Много месяцев спустя, когда они, уже возлюбленные, ветреным вечером плыли на пароме в Бильбао, Розалинд шутливо заметила, что Генри очаровывал ее по старинным правилам — неторопливо и основательно. Блестяще спланированная осада увенчалась успехом, сказала она. На самом деле темп и стиль задавала она — он подчинялся. Почти сразу он понял, как легко ее спугнуть. Она действительно была очень одинока — и не только в больничной палате. Была в ней какая-то настороженность, какой-то молчаливый испуг, не позволяющий открыто и беззаботно радоваться жизни. Внезапное приглашение на пикник, неожиданный приезд старого друга, билеты в театр на сегодняшний вечер — все это ее не радовало, а смущало, почти пугало. В конце концов она могла поблагодарить и согласиться, но первая реакция всегда была хмурой, настороженно-недовольной. Только среди юридических талмудов, погрузившись в давно оконченное, вдоль и поперек изученное дело Донахью против Стивенсона, она чувствовала себя в безопасности. Генри понимал: стоит ему сделать что-то неожиданное — и это недоверие распространится и на него. И еще понимал: чтобы завоевать доверие дочери, нужно узнать и полюбить ее погибшую мать. Ему приходилось ухаживать и за призраком.

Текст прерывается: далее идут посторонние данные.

structure Orb where
  run : Bool := false
  arm : Bool := false
  join : Bool := false
  tag : Nat := 0
  stop : Bool := false
  period : Nat := 0
  periodSh : Nat := 0
  number : Nat := 0
  epoch : Nat := 0
  timeout : Nat := 0
  lead : Nat := 0
  timeoutSh : Nat := 0
  leadSh : Nat := 0
  refOk : Bool := false
  tickOk : Bool := false
  joined : Bool := false
  slip : Bool := false
  lastTag : Nat := 0
  startOrbit : Nat := 0
  /-- consecutive good REFCLK windows, 0 to 2 (R452) -/
  good : Nat := 0
  /-- phase of the first valid mark (R30) -/
  phase : Option Nat := none
  /-- mark position of the latest slip, in periods of 156,250 after the phase (R31) -/
  slipAt : Option Int := none
  slips : Nat := 0
  /-- reference cycle E of the accepted epoch mark (R34) -/
  accepted : Option Nat := none
  plan : Option JoinPlan := none
  /-- port whose peer's card was accepted first under this join (R36) -/
  joinPort : Option Nat := none
  /-- reference cycle of the latest tick -/
  lastTick : Nat := 0
deriving DecidableEq, Repr

/-! ## Module memory (08) -/

structure MemCtl where
  trained : Bool := false
  channels : Nat := 0
  retired : Nat := 0
  freePages : Nat := 32768
  scrubHours : Nat := 4
  passes : Nat := 0
  /-- next line the scrubber reads -/
  scrubAt : Nat := 0
  selfRefresh : Bool := false
  /-- remaps in force and waiting for a step tick: page, spare page (R221) -/
  remaps : List (Nat × Nat) := []
  waiting : List (Nat × Nat) := []
  /-- pages repaired that go back at the next step tick (R369) -/
  restoring : List Nat := []
  /-- spare pages that were retired in their turn (R221) -/
  worn : List Nat := []
  /-- reads re-issued: line, district (R220) -/
  retries : List (Nat × Nat) := []
  /-- next handle of a hold (R245); no hold bears 0, which an empty slot holds -/
  handle : Nat := 1
deriving DecidableEq, Repr

/-- Lines from `first` to `last` whose address tag bears a district that is not their owner's: none of them has been written since
the definitions changed (R219, R308). -/
structure TagRange where
  first : Nat
  last : Nat
  district : Nat
deriving DecidableEq, Repr

/-! ## Clock, power and sparing (12, 15) -/

/-- Time: reference cycles and units of 1/5 × 2^−32 ns since power-up (the model's own), GLB_TIME in ns and its hidden fraction in
those units (R412). -/
structure Clock where
  ref : Nat := 0
  up : Nat := 0
  ns : Nat := 0
  frac : Nat := 0
deriving DecidableEq, Repr

/-- GLB straps, PWR registers and the state of the power and reset sequencing (R406 to R422, R451). -/
structure Power where
  pstrap : Nat := 0xFFF
  bootsel : Nat := 0
  stable : Bool := true
  state : PowerState := .run
  changing : Bool := false
  target : PowerState := .run
  halted : Bool := false
  resetLast : Nat := 0
  memKept : Bool := false
  warmPending : Bool := false
  trip : Nat := 0
  first : Nat := 0
  coolMax : Nat := 60
  stage : Nat := 1
  stopped : Bool := false
  fail : Nat := 0
  rail : Nat := 0
  ms : Nat := 0
  io : Nat := 0
  islandOn : Bool := true
  railsOn : Bool := true
  heldReset : Bool := false
  critPending : Bool := false
  offCause : Nat := 0
  railRetried : Bool := false
  padsReleased : Bool := false
deriving DecidableEq, Repr

/-- Repair state of one physical array (R99, R102). -/
structure Repair where
  rowSpare : Bool := false
  row : Nat := 0
  colSpare : Bool := false
  col : Nat := 0
  checked : Bool := true
  field : Bool := false
deriving DecidableEq, Repr

/-- A quad swap that waits for a step boundary (R366): logical quad, spare quad, under R97 or not, and whether the soft-repair
tables in flash hold it (R403). -/
structure Swap where
  quad : Nat
  spare : Nat
  forced : Bool
  written : Bool
deriving DecidableEq, Repr

/-- SPR registers and the quads' places (R366, R367, R373). -/
structure Sparing where
  free : List Nat := [128, 129, 130, 131]
  testing : List Nat := []
  retired : List Nat := []
  ppr : Nat := 0
  interval : Nat := 1000
  next : Nat := 0
  /-- step boundaries since the latest rotation -/
  since : Nat := 0
  /-- physical quad of a logical quad; q itself where not listed -/
  qmap : List (Nat × Nat) := []
  swaps : List Swap := []
  /-- repair state by 4 × physical quad + array -/
  repairs : Tbl Repair := Tbl.empty
deriving DecidableEq, Repr

/-! ## Tensor ports (09) -/

/-- A frame to be sent: class in the arbitration of R258 (0 to 3 the channels, 4 CTL, 5 transit), link class of its credits
and BSEQ (R256), header with FSEQ and CRC zero, payload, district whose fence stops it (none: transit and relay), TX ring and
serial of the message it carries, sender that its leaving completes, place in the sending order of its logical port and class
(district, logical port, number) while it has no BSEQ yet (R260), and the received frame whose room it frees. -/
structure TxFrame where
  arb : Nat
  cls : Nat
  hdr : Nat
  payload : List Byte
  own : Option Nat := none
  ring : Option (Nat × Nat) := none
  who : Option Sender := none
  turn : Option (Nat × Nat × Nat) := none
  src : Option (Nat × Nat × Nat) := none
deriving DecidableEq, Repr

/-- Progress of a planned lane swap in one direction of a port (R368). -/
inductive LaneSwap where
  /-- proposed to the peer's Moon, which has not agreed yet -/
  | proposed (lane : Nat)
  /-- agreed; the transmitter bridges at the next go tick -/
  | agreed (lane : Nat)
  /-- lane and spare both carry the lane's data -/
  | bridged (lane : Nat)
deriving DecidableEq, Repr

/-- A physical port (R247 to R282). `state` is TLK_STATE.STATE. -/
structure Port where
  state : Nat := 0
  peerFence : Bool := false
  peerHalt : Bool := false
  peerQuar : Bool := false
  qcause : Nat := 0
  dcause : Nat := 0
  minor : Nat := 0
  major : Nat := 0
  map : Nat := 0x4688
  pol : Nat := 0
  spareUsed : Bool := false
  retryEv : Bool := false
  retrainEv : Bool := false
  downEv : Bool := false
  /-- FSEQ of the last frame acknowledged, of the oldest that is not, and of the next new one; frames unacknowledged, oldest
  first -/
  acked : Nat := 0
  base : Nat := 0
  next : Nat := 0
  replay : List (Nat × TxFrame) := []
  /-- a frame has been accepted since training (R253); FSEQ expected next; a NAK for it has been sent -/
  gotFrame : Bool := false
  expected : Nat := 0
  nakSent : Bool := false
  /-- resends in a row without ACK progress; RETRAINs failed in a row -/
  resends : Nat := 0
  failedRetrains : Nat := 0
  /-- full training is repeated every second after failed RETRAINs (R255) -/
  retrying : Bool := false
  oneway : Nat := 0
  latValid : Bool := false
  rtt : Nat := 0
  /-- ECHOs received of this exchange's 16 PINGs -/
  echoes : Nat := 0
  disable : Bool := false
  cardLocal : List Byte := []
  /-- last valid card received, and the orbit at its arrival (0 while not counting) -/
  cardPeer : List Byte := []
  cardOrbit : Nat := 0
  /-- a valid card has arrived since full training (R269) -/
  cardHeld : Bool := false
  /-- a valid card of this exchange has arrived, or its time is over -/
  cardSeen : Bool := false
  /-- card last accepted under R269 -/
  accepted : List Byte := []
  /-- cumulative flits freed here, freed by the peer, and spent, by class (R253, R257) -/
  freed : List Nat := [0, 0, 0, 0, 0, 0]
  peerFreed : List Nat := [0, 0, 0, 0, 0, 0]
  spent : List Nat := [0, 0, 0, 0, 0, 0]
  queue : List TxFrame := []
  /-- deficit round robin (R258): channel visited, its quantum granted, deficits, dt, last frame was CTL -/
  drrAt : Nat := 0
  drrOn : Bool := false
  deficit : List Nat := [0, 0, 0, 0]
  dt : Int := 0
  lastCtl : Bool := false
  /-- transit frames left in the current orbit, and in the last completed one -/
  transitNow : Bool := false
  transitActive : Bool := false
  swapTx : Option LaneSwap := none
  swapRx : Option LaneSwap := none
  /-- a JOB_HOLD owed when the port becomes ACTIVE (R279): step, attempt, origin, cause -/
  holdOwed : Option (Nat × Nat × Nat × Nat) := none
  /-- words written to the shadows of TLK_POLICY, TLK_TRANSIT and TLK_PEER_SERIAL since the last commit (R305) -/
  policySh : Option Nat := none
  transitSh : Option Nat := none
  serialSh : Option Nat := none
deriving DecidableEq, Repr

/-- A logical port and link class (R260): frames not yet placed on a member, number of the next placed, next BSEQ, BSEQ
expected, frames that arrived ahead of it. -/
structure Lane where
  queue : List TxFrame := []
  placed : Nat := 0
  next : Nat := 0
  expected : Nat := 0
  store : List (Nat × RxFrame) := []
deriving DecidableEq, Repr

/-! ## Host ports (11) -/

/-- A non-negative fraction, not reduced. -/
structure Frac where
  num : Nat
  den : Nat
deriving DecidableEq, Repr

/-- A queue pair (R313, R315): connected, remote number, α, Rc and Rt in Mb/s, periods without a CNP since the last, and time
(`Clock.up`) of the last CNP sent. -/
structure Qp where
  connected : Bool
  remote : Nat
  alpha : Frac
  rc : Frac
  rt : Frac
  quiet : Nat
  cnpAt : Option Nat
deriving DecidableEq, Repr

Дочь Марианны Грамматик не столько оплакивала свою мать, сколько не позволяла ей уйти. Этим и объяснялись замкнутость и осторожность Розалинд: за плечом у нее стояла покойница. Смерть Марианны была настолько нелепой, что в нее трудно было поверить, — пьяный водитель возле вокзала Виктория выехал на красный свет, — и даже три года спустя дочь не могла смириться с потерей. Она молча беседовала с воображаемой собеседницей. Все, что с ней случалось, сопоставляла с матерью, которую всегда, с раннего детства, называла по имени. И с Генри часто говорила о ней — не только рассказывала о прошлом, но и пыталась угадать ее реакцию на настоящее. «Марианне этот фильм тоже понравился бы», — говорила она, выходя вместе с ним из кинотеатра. Или: «Это Марианна научила меня варить луковый суп, но так вкусно, как у нее, у меня никогда не получается». Или о Фолклендской войне: «Знаешь, странно, но, мне кажется, против этой войны она бы не возражала. Она просто ненавидела Гальтьери». Много недель спустя после начала их дружбы — именно дружбы, осторожной и целомудренной, ничего более — Генри осмелился спросить, что ее мать сказала бы о нем. «Она бы в тебя просто влюбилась», — без колебаний ответила Розалинд. Генри увидел в этом добрый знак и в тот вечер, на прощание, поцеловал ее смелее обычного. Она тоже ответила чуть раскованнее, чем раньше, но все же не страстно и всю следующую неделю с ним не встречалась — была слишком занята. Одиночество и работа не угрожали ее внутреннему миру — в отличие от поцелуев. Он понял, что участвует в состязании. По логике природы, победа останется за ним — но только если он сдержит свое нетерпение и будет продвигаться по-старомодному медлительно, со скоростью зверька лори.